Unter scharfer Kritik der Opposition hat die Regierung den Haushalt 2015/16 in den Landtag eingebracht. Die CSU spricht vom besten Etat aller Zeiten.
von Christine Schröpf, MZ und unseren Korrespondenten

Der bayerische Finanzminister Markus Söder (r.) stellt im bayerischen Landtag seinen Haushaltsentwurf vor – unter den Augen von Ministerpräsident Horst Seehofer. Foto: dpa

München.Als „supersuper“ adelte Finanzminister Markus Söder seinen Entwurf für den Doppelhaushalt 2015/2016 am Dienstag in der Landtagsdebatte gleich selbst – und prophezeite, dass auch der Oberste Bayerische Rechnungshof ob dieses Werks demnächst in Jubel ausbrechen wird. Denn der Freistaat verzichte nicht nur auf neue Schulden, er tilge in den nächsten beiden Jahren auch mindesten rund eine Milliarde Euro an Altlasten. „Gleichzeitig bleibt die Investionsquote stabil bei zwölf Prozent. Ein besseres Konjunkturprogramm gibt es nicht.“

Risiken bei der BayernLB

Söder konnte sich da schon sicher sein, dass das Urteil der Opposition alles andere als euphorisch ausfallen wird. SPD-Haushaltsexperte Volkmar Halbleib attestierte ihm dann auch beim Schuldenabbau eine „super-super Haushaltsshow“ mit Nullsummenspiel. Für das schöne Ergebnis auf dem Papier werde der Pensionsfond für Beamte geplündert und weitere Kosten in die Zukunft verlagert. „Der Oberste Bayerische Rechnungshof hat den Sanierungsstau bei Straßen und staatlichen Gebäuden inzwischen auf knapp zwei Milliarden Euro beziffert.“

Söder hatte in seiner Haushaltsrede andere Risiken ausgemacht: Die wachsenden Kosten für den Länderfinanzausgleich stehen dabei für ihn an erster Stelle. 2015 muss der Freistaat wohl 4,7 Milliarden Euro in die Kasse für finanzschwache Bundesländer einzahlen, 2016 könnten es 4,9 Milliarden Euro sein. „Der bayerische Steuerzahler bekommt weniger von seinem Geld zurück, weil er woanders schlechte Politik finanzieren muss“, sagte er. Der Freistaat hat deswegen Klage vor dem Bundesverfassungsgericht eingereicht. Parallel wird mit den anderen Bundesländern über neue Regeln verhandelt.

Zweiter Etatposten mit Unwägbarkeiten ist für Söder der Asylbereich. Im Doppeltetat sind rund eine Milliarde Euro bereit gestellt. Derzeit werde mit Sozialministerin Emilia Müller ermittelt, ob aufgestockt werden muss. „Wir werden unserer christlichen Verpflichtung zur Hilfe für Menschen in Not nachkommen“, sagte Söder.

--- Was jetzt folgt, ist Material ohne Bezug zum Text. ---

/-- One drive slot (chapter 12). `known`: the device has read the drive's identity; `inS`: the drive is in S(e) of R415; `cls`:
the class of the wake it was admitted for; `standbyIssued`: its standby command is out, and
`wakeAfter` the class of a wake that waits for it. -/
structure Slot where
  present : Bool
  pwrEn : Bool
  pwrGood : Bool
  pwrDis : Bool
  powerFault : Bool
  linkUp : Bool
  rate : Nat
  sata : Bool
  known : Bool
  cond : Cond
  zoned : Bool
  flash : Bool
  single : Bool
  noPr : Bool
  unsupported : Bool
  linkFail : Bool
  locate : Bool
  attempts : Nat
  inS : Bool
  cls : Nat
  standbyIssued : Bool
  wakeAfter : Option Nat
  deriving DecidableEq, Repr

/-- One slot chain (R404 to R407). -/
structure Chain where
  fault : Bool
  badRun : Nat
  goodRun : Nat
  deriving DecidableEq, Repr

/-- A drive queued for spin admission: slot and class of R412, in request order. -/
structure WakeReq where
  slot : Nat
  cls : Nat
  deriving DecidableEq, Repr

/-- The drive links (DL, chapter 12). `evaluate`: a drive was queued or left S(e), and R415 is evaluated (R416). -/
structure DlUnit where
  slots : Tab Slot
  chains : Tab Chain
  queue : List WakeReq
  evaluate : Bool
  sgpioLast : Tab (BitVec 6)
  deriving DecidableEq, Repr

/-- A CLAIM sent and not answered, or granted to the partner (R464). -/
structure Claim where
  pool : Nat
  id : Nat
  slots : List Nat
  cmd : Nat
  deriving DecidableEq, Repr

/-- The peer link (PL, chapter 14). `fromPair`: the present TRAINING, HELLO or COPYING was entered from PAIRED or LOST
(R454). `lag` lists the M frames sent and not confirmed with their bytes; `sections` the standby copy's sections, as bytes, by
16 × pool + type; `mirrorRaw` and `pull` window bytes by window offset; `mirrorOf` the pools whose mirror is held;
`giveWaits` the GIVE_REQs whose MSEQ is not applied yet. -/
structure PlUnit where
  peer : PeerState
  pairMode : Bool
  side : Nat
  linkUp : Bool
  rate : Nat
  width : Nat
  fromPair : Bool
  pairUuid : Nat
  mseqSent : Nat
  mseqConfirmed : Nat
  mseqApplied : Nat
  copyEnd : Nat
  appendMseq : Tab Nat
  lag : List (Nat × Nat)
  discardM : Bool
  fPartner : Nat
  claims : List Claim
  taken : List Nat
  nextClaim : Nat
  standby : Tab PoolTables
  sections : Tab (List Host.Cell)
  mirror : Tab Stripe
  mirrorRaw : List Host.Cell
  mirrorOf : List Nat
  mirPending : List PendRel
  mirLedger : Tab (List Byte)
  resolving : Bool
  giveSent : List Nat
  giveWaits : List (Nat × Nat)
  pull : List Host.Cell
  flitAcked : Nat
  deriving DecidableEq, Repr

/-- A staging buffer (R489): its bytes by offset, and the owner session that last wrote it (port and the session's count). -/
structure StageBuf where
  data : Tab Byte
  writer : Option Nat
  deriving DecidableEq, Repr

/-- A STAGE_COMMIT that programs the flash (R490). -/
structure StageRun where
  target : Nat
  slot : Nat
  len : Nat
  cmd : Nat
  deriving DecidableEq, Repr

Sorge bereitet ihm die Situation bei der BayernLB. Nach dem Verkauf der ungarischen Tochter MKB ist zwar ein Problem beseitigt. Der Rechtsstreit mit der früheren österreichischen Tochter Hypo Group Alpe Adria, die einen Kredit in Höhe von 2,3 Milliarden Euro nicht zurückzahlen will, belastet aber weiter die Landesbank.

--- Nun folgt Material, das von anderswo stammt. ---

/-- Whether position `p` of a set is LINK_DOWN (R206). -/
def State.posDown (s : State) (x : SetRec) (p : Nat) : Bool :=
  match x.members[p]? with
  | some n =>
    match s.drive? n with
    | some d => d.linkDown
    | none => false
  | none => false

/-- The margin of a set (R215). -/
def State.margin (s : State) (x : SetRec) : Nat :=
  x.m - (List.range x.members.length).countP (fun p => s.posFailed x p || s.posDown x p || (x.record p).isSome)

/-- Whether every member of a set that is not FAILED is awake. -/
def State.setAwake (s : State) (x : SetRec) : Bool :=
  (List.range x.members.length).all (fun p => s.posFailed x p || s.awake (x.members.getD p 0))

/-- Band offsets FREE on every member of a set (R61), from `1` below the smallest member's last band. -/
def State.freeBands (s : State) (x : SetRec) (bandMiB : Nat) : List Nat :=
  let n := (x.members.map (fun m =>
    match s.drive? m with
    | some d => d.info.bands bandMiB
    | none => 0)).foldl Nat.min (2 ^ 32)
  (List.range n).filter (fun b => x.members.all (fun m => (s.band m b bandMiB).1 = .free))

/-! ### Stripe positions -/

/-- Set position of data chunk or parity `i` (parities from k) of logical stripe `n` in a set of width `w` (R74). -/
def chunkPos (n i w : Nat) : Nat := (n + i) % w

/-- The chunk index (parities from k) at set position `p` (R74). -/
def posChunk (n p w : Nat) : Nat := (p + w - n % w) % w

/-- Whether the chunk of a stripe at a position is readable without regard to sleep (R201). -/
def State.chunkThere (s : State) (x : SetRec) (t : Stripe) (p : Nat) : Bool :=
  !s.posFailed x p && !s.posDown x p && !x.behind p t.chunkOffset && !t.lost.contains p

/-- Whether the chunk of a stripe at a position is lost (R207): on a FAILED member, behind a cursor, or known bad. -/
def State.chunkLost (s : State) (x : SetRec) (t : Stripe) (p : Nat) : Bool :=
  s.posFailed x p || x.behind p t.chunkOffset || t.lost.contains p

/-- Data chunks an extent spans (R119, R196): first and last. -/
def extentChunks (p : Params) (off len : Nat) : Nat × Nat :=
  let u := chunkPayload p.chunk / 4096
  (off / u, (off * 4096 + len - 1) / chunkPayload p.chunk)

/-! ### Locators (R126, R127) -/

/-- CHECK of the 14 leading bytes of a locator. -/
def locatorCheck (bs : List Byte) : Nat := (crc32c (bs.take 14)).toNat % 65536

/-- The 16 bytes of a locator. -/
def locatorBytes (pool stripe off len : Nat) : List Byte :=
  let h := leBytes 2 pool ++ leBytes 5 stripe ++ leBytes 3 off ++ leBytes 4 len
  h ++ leBytes 2 (locatorCheck h)

/-- The fields of a locator. -/
structure Locator where
  pool : Nat
  stripe : Nat
  off : Nat
  len : Nat
  deriving DecidableEq, Repr

/-- The fields held in locator bytes. -/
def locatorOf (bs : List Byte) : Locator := ⟨leAt bs 0 2, leAt bs 2 5, leAt bs 7 3, leAt bs 10 4⟩

/-- A locator passes R127. -/
def State.locatorOk (s : State) (bs : List Byte) : Bool :=
  let l := locatorOf bs
  leAt bs 14 2 = locatorCheck bs && l.pool ≤ 63 &&
  (match s.pool? l.pool with
   | some x =>
     x.state = .none || x.params.k = 0 || l.off + ceilDiv l.len 4096 ≤ x.limits.dirUnit
   | none => true)

/-! ### Directories -/

/-- The state with a directory entry of a stripe changed. -/
def State.modEntry (s : State) (p n slot : Nat) (f : DirEnt → DirEnt) : State :=
  s.modStripe p n (fun t => { t with dir := t.dir.modify slot f })

/-- Ledger entries in use. -/
def State.ledgerUsed (s : State) : Nat := s.se.stripes.countP (fun e => e.2.inLedger)

/-- Whether a directory is readable now without a wake: in the window, in the directory cache, or from a member (R196,
R366). -/
def State.dirNow (s : State) (p n : Nat) (t : Stripe) : Bool :=
  if t.state = .opened ∨ t.state = .sealed then true
  else if t.dirLost then false
  else if s.se.dirCache.contains (p, n) then true
  else
    match s.set? t.set, s.pool? p with
    | some x, some pl =>
      let w := x.members.length
      let k := (pl.paramsOf t.gen).k
      let there := fun q => s.chunkThere x t q && s.awake (x.members.getD q 0)
      there (chunkPos n (k - 1) w) || (List.range w).countP there ≥ k
    | _, _ => false

/-- A directory enters the cache of 32,768, least recently used first (R196). -/
def State.touchDir (s : State) (p n : Nat) : State :=
  let l := s.se.dirCache.filter (· ≠ (p, n)) ++ [(p, n)]
  { s with se := { s.se with dirCache := l.drop (l.length - 32768) } }

/-! ### The window -/

/-- U of R162: payload pages in use and reservations of admitted APPENDs not yet placed. -/
def State.winU (s : State) : Nat :=
  (s.se.stripes.map (fun e => e.2.pages)).sum +
  (s.qm.cmds.map (fun e =>
    match e.2.body with
    | .append a => if a.reserved && a.placed.isNone then roundUp a.len 4096 else 0
    | _ => 0)).sum

/-- A of R162: the payload area. -/
def State.winA (s : State) : Nat := s.se.w - 1920 * 2 ^ 20

/-- Occupied bytes of the mirror region. -/
def State.mirrorBytes (s : State) : Nat := (s.pl.mirror.map (fun e => e.2.nextUnit * 4096)).sum

/-- Set the credit to 0 when U has risen above 0.75 A (R162); admission stopped by a smaller W goes on once U is at most A
(R163). -/
def State.noteU (s : State) : State :=
  let up := decide (4 * s.winU > 3 * s.winA)
  { s with se := { s.se with above := up, credit := if up && !s.se.above then 0 else s.se.credit,
                             stopped := s.se.stopped && s.winU > s.winA } }

/-- Payload pages freed: they feed the admission credit (R162). -/
def State.freePages (s : State) (bytes : Nat) : State :=
  State.noteU { s with se := { s.se with freedNow := s.se.freedNow + bytes } }

/-! ### Frames to the partner -/

/-- Whether the device holds its pools under the silence rules (R454, R466, R467): no chunk, label or sill write to a pool it
owns, and no completion of a window-durable APPEND. -/
def State.silenced (s : State) : Bool :=
  match s.pl.peer with
  | .silent | .fenced | .conflict => true
  | .training | .hello | .copying => !s.pl.fromPair
  | .unpaired | .paired | .lost => false

/-- Whether the device mirrors to a partner (R164, R168). -/
def State.mirrors (s : State) : Bool := s.pl.peer = .paired || s.pl.peer = .copying

/-- Send a frame that is no M frame. -/
def State.sendFrame (s : State) (type : Nat) (args : List Nat) (bytes : List Byte := []) : State :=
  if s.hasPL then s.emit (.peer type (0 :: args) bytes) else s

/-- Send an M frame while mirroring: MSEQ is one above the previous one (R459). -/
def State.sendM (s : State) (type : Nat) (args : List Nat) (bytes : List Byte := []) : State :=
  if s.mirrors then
    let q := s.pl.mseqSent + 1
    let s := { s with pl := { s.pl with mseqSent := q, lag := s.pl.lag ++ [(q, 64 + bytes.length)] } }
    s.emit (.peer type (q :: args) bytes)
  else s

/-! ### Deltas and the journal -/

/-- Capacity of the delta log in records (R152). -/
def deltaCapacity : Nat := 1024 * 2 ^ 20 / 32

/-- Delta records of every pool. -/
def State.deltaTotal (s : State) : Nat := (s.se.pools.map (fun e => e.2.deltaCount)).sum

/-- A delta of a pool: counted in the delta log, sent to the partner; past half the log a checkpoint is wanted, and a full
log stops seals with an event (R155, R156). -/
def State.delta (s : State) (p n : Nat) : State :=
  let s := s.modPool p (fun x => { x with deltaCount := x.deltaCount + 1, deltaSeq := x.deltaSeq + 1 })
  let s := s.sendM 0x13 [p, n]
  let total := s.deltaTotal
  let s : State := if 2 * total > deltaCapacity then s.modPool p (fun x => { x with ckptWanted := true }) else s
  if total ≥ deltaCapacity ∧ !s.se.deltaFull then
    State.raise { s with se := { s.se with deltaFull := true } } 0x504 5 p
  else s

/-- A journal record waits in the gather block of a pool (R180, R182). -/
def State.journal (s : State) (p : Nat) (r : JRec) : State :=
  s.modPool p (fun x => { x with gather := x.gather ++ [r] })

/-- A drive command goes out (log entry 7): 1 chunk write, 2 chunk read, 3 label, 4 sill record, 5 reclaim, 6 standby,
7 wake, 8 power, 9 reservation, 10 rebuild write, 11 link reset, 12 chain outputs, 13 IDENTIFY. -/
def State.driveOut (s : State) (slot kind a b : Nat) (bytes : List Byte := []) : State :=
  s.emit (.drive slot kind a b bytes)

/-- Wake requests of named members in a class (R411, R412): each sleeping drive of their wake groups is queued once. A wake
of a group whose standby is issued waits for it (R414). -/
def State.wake (s : State) (slots : List Nat) (cls : Nat) : State :=
  let groups := (slots.filter (fun n => !s.awake n)).map s.wakeGroup
  let asleep := (s.dl.slots.filter (fun e =>
    e.2.present && groups.contains (s.wakeGroup e.1) && !s.awake e.1 && e.2.cond != .spinningUp)).map (·.1)
  s.each asleep (fun n s =>
    match s.slot? n with
    | some x =>
      if x.standbyIssued then
        s.modSlot n (fun x => { x with wakeAfter := some (match x.wakeAfter with
          | some c => min c cls
          | none => cls) })
      else if s.dl.queue.any (fun q => q.slot = n) then
        { s with dl := { s.dl with queue := s.dl.queue.map (fun q =>
            if q.slot = n then { q with cls := min q.cls cls } else q) } }
      else { s with dl := { s.dl with queue := s.dl.queue ++ [{ slot := n, cls := cls }], evaluate := true } }
    | none => s)

/-- Append a loss record, or drop it when the report is full (R227, R228). -/
def State.addLoss (s : State) (p : Nat) (r : LossRec) : State :=
  match s.pool? p with
  | some x =>
    if x.loss.length ≥ 1048576 then
      (s.modPool p (fun x => { x with lossOverflow := true, lossDropped := x.lossDropped + 1 })).raise 0x602 7 p
    else s.modPool p (fun x => { x with loss := x.loss ++ [r] })
  | none => s

/-- A loss record of a kind, cause and extent, stamped now. -/
def State.lossRec (s : State) (kind cause stripe off len : Nat) (tag : Option (BitVec 256)) : LossRec :=
  { kind := kind, cause := cause, tagKnown := tag.isSome, timeUnset := !s.timeSet, time := s.devNs, stripe := stripe,
    off := off, len := len, tag := tag.getD 0 }

/-- ONLINE or DEGRADED of a pool that is up, from its sets and stripes (chapter 02, pool states). -/
def State.gradePool (s : State) (p : Nat) : State :=
  if s.poolUp p then
    let bad := (s.setsOf p).any (fun e =>
      e.2.state = .degraded || e.2.state = .rebuilding || (e.2.state = .retiring && (s.poolState p != .retiring))) ||
      (s.stripesOf p).any (fun e => e.2.state = .broken && (e.2.live > 0 || e.2.dirLost))
    s.modPool p (fun x => { x with state := if bad then .degraded else .online })
  else s

/-- The members of a set. -/
def State.membersOf (s : State) (i : Nat) : List Nat :=
  match s.set? i with
  | some x => x.members
  | none => []

end Sys2Proof.Machine
end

Weniger Geld für Regionalförderung

Söders Doppeletat umfasst insgesamt 103 Milliarden Euro. Das Ausgabenwachstum ist auf maximal drei Prozent pro Jahr gedeckelt. Eine Folge der neuen Sparsamkeit: Zwei Ministerinnen – Ilse Aigner im Wirtschaftsressort und die neue Umweltministerin Ulrike Scharf – müssen sogar mit leichten Rückgängen leben. So wird Aigner sowohl die Regional- als auch die Wirtschaftsförderung in den nächsten beiden Jahren um gut 90 Millionen Euro gekürzt.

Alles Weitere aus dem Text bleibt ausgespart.